_Exercise description_
Repeat the records below exactly, beginning at the first line and finishing with the line that contains "(R40), beat number".

..........

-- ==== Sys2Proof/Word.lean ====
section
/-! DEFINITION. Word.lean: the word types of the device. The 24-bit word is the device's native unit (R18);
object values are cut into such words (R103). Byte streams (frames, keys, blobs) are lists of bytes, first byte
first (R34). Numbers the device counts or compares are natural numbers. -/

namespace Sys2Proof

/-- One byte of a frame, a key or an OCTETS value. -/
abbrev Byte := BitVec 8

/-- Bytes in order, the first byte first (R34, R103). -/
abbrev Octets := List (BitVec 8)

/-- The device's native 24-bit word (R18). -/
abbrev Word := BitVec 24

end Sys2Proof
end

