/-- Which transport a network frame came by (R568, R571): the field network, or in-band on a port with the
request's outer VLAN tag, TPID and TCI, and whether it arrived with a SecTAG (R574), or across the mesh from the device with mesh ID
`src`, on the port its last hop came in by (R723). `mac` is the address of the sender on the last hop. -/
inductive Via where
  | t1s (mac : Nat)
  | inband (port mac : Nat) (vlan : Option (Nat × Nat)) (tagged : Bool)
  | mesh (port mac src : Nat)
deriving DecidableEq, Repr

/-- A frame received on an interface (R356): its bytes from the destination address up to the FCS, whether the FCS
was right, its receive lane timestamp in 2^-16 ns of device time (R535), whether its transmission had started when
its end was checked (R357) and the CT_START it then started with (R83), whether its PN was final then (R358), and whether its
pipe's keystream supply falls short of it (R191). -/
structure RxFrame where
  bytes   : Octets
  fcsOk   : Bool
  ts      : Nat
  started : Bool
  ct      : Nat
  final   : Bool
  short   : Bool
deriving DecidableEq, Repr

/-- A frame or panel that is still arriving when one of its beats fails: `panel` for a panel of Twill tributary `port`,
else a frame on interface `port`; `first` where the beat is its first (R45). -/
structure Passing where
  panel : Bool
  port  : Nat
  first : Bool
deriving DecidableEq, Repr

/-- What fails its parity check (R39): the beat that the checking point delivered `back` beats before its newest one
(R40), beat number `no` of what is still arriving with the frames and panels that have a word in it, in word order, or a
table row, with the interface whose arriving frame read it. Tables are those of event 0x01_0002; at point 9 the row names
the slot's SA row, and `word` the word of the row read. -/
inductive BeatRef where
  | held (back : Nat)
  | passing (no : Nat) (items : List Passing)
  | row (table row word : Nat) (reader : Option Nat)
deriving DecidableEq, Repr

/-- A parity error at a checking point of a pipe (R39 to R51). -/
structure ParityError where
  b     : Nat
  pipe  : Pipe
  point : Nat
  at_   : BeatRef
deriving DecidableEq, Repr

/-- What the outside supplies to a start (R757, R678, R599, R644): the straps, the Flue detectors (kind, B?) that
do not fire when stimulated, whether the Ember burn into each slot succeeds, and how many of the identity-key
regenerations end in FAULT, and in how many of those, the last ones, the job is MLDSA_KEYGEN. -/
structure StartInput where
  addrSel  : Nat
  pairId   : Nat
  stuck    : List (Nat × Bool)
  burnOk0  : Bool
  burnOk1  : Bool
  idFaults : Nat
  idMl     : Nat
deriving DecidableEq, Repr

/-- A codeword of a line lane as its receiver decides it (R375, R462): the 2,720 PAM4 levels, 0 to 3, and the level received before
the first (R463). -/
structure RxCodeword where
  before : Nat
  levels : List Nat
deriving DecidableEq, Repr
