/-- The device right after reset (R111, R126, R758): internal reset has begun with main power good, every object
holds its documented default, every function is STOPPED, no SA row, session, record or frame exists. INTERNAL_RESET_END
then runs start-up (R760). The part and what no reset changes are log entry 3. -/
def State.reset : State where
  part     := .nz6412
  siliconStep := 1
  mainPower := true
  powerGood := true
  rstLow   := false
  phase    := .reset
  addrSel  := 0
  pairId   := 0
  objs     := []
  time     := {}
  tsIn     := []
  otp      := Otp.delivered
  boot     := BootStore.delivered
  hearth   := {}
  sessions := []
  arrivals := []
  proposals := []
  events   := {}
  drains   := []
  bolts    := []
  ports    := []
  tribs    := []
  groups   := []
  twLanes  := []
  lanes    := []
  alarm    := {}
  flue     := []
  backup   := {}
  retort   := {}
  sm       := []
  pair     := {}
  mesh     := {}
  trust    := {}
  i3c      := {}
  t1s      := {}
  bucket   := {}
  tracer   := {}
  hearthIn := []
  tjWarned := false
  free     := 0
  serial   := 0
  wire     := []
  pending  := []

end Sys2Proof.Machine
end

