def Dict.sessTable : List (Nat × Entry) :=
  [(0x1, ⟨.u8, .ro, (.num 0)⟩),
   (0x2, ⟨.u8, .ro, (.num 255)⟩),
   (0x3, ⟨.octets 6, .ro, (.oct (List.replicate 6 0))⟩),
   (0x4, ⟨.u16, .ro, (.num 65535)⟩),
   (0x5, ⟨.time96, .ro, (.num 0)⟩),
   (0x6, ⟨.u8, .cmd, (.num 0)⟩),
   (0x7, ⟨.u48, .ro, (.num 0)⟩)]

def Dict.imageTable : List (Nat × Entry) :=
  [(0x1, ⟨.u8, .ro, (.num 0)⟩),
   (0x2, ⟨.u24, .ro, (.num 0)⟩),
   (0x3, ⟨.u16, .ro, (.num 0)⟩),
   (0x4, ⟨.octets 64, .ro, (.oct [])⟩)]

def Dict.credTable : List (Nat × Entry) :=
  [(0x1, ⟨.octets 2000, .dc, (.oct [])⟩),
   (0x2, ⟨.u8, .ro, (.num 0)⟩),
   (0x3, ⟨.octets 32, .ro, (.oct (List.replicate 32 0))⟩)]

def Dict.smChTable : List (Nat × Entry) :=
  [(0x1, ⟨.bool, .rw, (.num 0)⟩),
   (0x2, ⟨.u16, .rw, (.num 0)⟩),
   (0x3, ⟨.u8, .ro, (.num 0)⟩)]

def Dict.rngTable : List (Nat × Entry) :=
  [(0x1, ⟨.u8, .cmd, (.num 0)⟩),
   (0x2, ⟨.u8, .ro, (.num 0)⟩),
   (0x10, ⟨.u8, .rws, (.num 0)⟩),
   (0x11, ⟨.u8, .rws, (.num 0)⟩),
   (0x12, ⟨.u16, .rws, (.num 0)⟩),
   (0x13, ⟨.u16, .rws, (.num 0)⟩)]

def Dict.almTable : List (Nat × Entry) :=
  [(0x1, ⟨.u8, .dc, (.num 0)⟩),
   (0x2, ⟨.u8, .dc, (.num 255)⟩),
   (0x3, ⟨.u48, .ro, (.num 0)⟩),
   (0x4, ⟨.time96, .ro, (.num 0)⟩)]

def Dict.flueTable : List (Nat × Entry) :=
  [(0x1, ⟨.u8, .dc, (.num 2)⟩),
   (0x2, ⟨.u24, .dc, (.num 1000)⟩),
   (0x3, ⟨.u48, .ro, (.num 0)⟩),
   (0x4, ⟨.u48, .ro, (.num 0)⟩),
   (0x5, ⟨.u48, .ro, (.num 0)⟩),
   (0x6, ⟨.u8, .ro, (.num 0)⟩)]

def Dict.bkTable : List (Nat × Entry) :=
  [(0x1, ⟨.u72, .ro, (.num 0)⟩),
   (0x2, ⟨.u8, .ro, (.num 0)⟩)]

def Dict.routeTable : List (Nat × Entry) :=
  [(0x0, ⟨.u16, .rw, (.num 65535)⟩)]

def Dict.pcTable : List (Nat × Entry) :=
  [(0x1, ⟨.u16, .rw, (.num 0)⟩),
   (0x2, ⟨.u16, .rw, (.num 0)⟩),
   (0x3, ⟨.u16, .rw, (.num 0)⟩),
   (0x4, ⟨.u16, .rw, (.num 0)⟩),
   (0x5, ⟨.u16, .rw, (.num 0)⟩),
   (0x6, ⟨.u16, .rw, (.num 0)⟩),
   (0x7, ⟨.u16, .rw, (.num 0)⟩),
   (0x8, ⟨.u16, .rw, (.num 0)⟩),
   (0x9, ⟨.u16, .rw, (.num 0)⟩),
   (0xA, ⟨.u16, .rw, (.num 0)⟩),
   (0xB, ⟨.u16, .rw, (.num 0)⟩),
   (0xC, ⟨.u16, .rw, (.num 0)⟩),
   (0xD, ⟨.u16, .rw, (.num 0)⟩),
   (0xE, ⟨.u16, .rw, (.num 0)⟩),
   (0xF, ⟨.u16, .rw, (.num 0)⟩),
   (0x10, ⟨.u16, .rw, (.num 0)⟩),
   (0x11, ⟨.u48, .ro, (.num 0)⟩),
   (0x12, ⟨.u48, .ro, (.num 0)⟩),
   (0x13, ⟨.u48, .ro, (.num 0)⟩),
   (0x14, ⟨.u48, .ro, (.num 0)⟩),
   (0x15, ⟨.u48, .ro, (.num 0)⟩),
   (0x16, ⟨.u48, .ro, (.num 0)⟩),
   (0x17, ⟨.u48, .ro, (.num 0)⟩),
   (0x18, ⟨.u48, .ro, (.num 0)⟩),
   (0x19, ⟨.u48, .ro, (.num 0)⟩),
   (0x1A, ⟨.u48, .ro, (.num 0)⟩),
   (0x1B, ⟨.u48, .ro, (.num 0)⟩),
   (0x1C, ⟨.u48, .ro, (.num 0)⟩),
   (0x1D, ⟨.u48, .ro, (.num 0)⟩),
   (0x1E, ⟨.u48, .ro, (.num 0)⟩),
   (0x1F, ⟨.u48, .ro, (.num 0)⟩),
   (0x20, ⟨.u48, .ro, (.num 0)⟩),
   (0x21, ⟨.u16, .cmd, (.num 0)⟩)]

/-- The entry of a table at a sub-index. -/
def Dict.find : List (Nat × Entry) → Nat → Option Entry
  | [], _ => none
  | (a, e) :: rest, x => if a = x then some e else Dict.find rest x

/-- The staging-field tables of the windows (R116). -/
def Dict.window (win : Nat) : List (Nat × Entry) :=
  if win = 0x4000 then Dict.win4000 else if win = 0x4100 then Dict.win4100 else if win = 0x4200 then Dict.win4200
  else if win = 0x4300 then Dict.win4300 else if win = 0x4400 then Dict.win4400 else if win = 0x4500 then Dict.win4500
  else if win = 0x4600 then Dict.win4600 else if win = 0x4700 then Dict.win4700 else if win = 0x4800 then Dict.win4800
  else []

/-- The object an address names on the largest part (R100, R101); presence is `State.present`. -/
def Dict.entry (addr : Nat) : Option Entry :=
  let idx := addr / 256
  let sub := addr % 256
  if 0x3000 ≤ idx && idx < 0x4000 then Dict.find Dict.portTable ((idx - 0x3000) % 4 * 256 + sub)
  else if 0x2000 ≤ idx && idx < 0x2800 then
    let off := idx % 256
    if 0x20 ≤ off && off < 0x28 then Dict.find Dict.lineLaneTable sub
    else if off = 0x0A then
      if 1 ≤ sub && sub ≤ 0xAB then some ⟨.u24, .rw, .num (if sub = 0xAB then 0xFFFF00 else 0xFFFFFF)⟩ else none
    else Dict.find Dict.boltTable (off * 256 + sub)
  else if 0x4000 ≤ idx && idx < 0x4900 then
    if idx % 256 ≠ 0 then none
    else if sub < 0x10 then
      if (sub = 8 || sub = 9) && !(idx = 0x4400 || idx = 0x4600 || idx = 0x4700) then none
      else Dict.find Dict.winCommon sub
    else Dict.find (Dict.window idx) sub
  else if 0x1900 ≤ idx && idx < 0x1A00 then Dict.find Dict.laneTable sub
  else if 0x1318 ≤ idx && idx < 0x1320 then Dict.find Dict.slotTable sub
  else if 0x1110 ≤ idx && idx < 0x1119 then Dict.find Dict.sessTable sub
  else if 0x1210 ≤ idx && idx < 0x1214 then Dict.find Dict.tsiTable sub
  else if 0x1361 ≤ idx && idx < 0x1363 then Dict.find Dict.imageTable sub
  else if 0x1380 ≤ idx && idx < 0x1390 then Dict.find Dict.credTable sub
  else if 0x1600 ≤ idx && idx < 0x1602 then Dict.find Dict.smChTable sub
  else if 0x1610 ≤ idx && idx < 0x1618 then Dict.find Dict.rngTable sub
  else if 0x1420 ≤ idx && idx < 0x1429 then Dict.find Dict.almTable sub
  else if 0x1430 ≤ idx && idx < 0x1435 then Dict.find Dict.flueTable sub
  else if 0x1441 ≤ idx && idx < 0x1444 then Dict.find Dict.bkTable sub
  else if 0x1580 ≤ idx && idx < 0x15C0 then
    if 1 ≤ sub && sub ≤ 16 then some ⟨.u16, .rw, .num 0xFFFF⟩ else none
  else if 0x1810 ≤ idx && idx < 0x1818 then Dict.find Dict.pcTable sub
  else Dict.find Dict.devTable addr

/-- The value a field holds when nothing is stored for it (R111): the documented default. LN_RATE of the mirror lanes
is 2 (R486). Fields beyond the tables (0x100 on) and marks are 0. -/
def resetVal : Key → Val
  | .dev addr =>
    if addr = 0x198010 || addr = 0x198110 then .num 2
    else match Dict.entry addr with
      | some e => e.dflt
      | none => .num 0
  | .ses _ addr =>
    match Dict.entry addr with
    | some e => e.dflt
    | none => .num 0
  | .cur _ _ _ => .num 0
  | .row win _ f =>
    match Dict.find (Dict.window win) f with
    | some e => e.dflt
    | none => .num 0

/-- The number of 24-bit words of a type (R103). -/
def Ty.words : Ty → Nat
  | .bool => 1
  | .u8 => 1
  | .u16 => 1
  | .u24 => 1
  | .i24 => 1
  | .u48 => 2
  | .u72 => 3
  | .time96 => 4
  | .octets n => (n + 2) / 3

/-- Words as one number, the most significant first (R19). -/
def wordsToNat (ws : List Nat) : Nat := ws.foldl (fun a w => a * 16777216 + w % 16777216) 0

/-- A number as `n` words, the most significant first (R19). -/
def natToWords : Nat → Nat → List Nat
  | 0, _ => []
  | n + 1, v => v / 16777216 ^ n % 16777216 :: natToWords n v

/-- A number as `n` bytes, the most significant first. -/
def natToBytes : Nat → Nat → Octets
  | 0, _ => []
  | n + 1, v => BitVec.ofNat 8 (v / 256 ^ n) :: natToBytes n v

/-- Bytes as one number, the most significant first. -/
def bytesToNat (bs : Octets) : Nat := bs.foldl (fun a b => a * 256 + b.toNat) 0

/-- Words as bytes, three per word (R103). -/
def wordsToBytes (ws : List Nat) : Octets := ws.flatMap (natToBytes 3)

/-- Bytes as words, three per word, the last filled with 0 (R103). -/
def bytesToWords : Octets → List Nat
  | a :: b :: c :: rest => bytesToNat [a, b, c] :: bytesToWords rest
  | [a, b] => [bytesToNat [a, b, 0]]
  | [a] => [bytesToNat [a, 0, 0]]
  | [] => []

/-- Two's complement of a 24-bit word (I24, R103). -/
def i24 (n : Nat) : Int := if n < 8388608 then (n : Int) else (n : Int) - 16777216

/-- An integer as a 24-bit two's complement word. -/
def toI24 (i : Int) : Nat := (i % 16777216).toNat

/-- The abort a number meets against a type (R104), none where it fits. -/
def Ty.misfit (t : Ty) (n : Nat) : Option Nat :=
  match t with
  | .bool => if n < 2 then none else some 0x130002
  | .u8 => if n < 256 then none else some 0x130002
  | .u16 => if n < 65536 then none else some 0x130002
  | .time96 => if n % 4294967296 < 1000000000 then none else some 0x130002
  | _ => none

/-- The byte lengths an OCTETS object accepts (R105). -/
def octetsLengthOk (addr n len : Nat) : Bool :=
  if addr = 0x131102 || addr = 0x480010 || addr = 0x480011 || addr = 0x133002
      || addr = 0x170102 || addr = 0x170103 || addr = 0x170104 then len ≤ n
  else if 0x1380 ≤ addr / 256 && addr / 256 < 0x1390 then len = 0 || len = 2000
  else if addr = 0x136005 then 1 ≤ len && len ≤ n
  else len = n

..........

_Exercise response_
-- ==== Sys2Proof/Word.lean ====
section
/-! DEFINITION. Word.lean: the word types of the device. The 24-bit word is the device's native unit (R18);
object values are cut into such words (R103). Byte streams (frames, keys, blobs) are lists of bytes, first byte
first (R34). Numbers the device counts or compares are natural numbers. -/

namespace Sys2Proof

/-- One byte of a frame, a key or an OCTETS value. -/
abbrev Byte := BitVec 8

/-- Bytes in order, the first byte first (R34, R103). -/
abbrev Octets := List (BitVec 8)

/-- The device's native 24-bit word (R18). -/
abbrev Word := BitVec 24

end Sys2Proof
end

/-- Which transport a network frame came by (R568, R571): the field network, or in-band on a port with the
request's outer VLAN tag, TPID and TCI, and whether it arrived with a SecTAG (R574), or across the mesh from the device with mesh ID
`src`, on the port its last hop came in by (R723). `mac` is the address of the sender on the last hop. -/
inductive Via where
  | t1s (mac : Nat)
  | inband (port mac : Nat) (vlan : Option (Nat × Nat)) (tagged : Bool)
  | mesh (port mac src : Nat)
deriving DecidableEq, Repr

/-- A frame received on an interface (R356): its bytes from the destination address up to the FCS, whether the FCS
was right, its receive lane timestamp in 2^-16 ns of device time (R535), whether its transmission had started when
its end was checked (R357) and the CT_START it then started with (R83), whether its PN was final then (R358), and whether its
pipe's keystream supply falls short of it (R191). -/
structure RxFrame where
  bytes   : Octets
  fcsOk   : Bool
  ts      : Nat
  started : Bool
  ct      : Nat
  final   : Bool
  short   : Bool
deriving DecidableEq, Repr

/-- A frame or panel that is still arriving when one of its beats fails: `panel` for a panel of Twill tributary `port`,
else a frame on interface `port`; `first` where the beat is its first (R45). -/
structure Passing where
  panel : Bool
  port  : Nat
  first : Bool
deriving DecidableEq, Repr

/-- What fails its parity check (R39): the beat that the checking point delivered `back` beats before its newest one
(R40), beat number `no` of what is still arriving with the frames and panels that have a word in it, in word order, or a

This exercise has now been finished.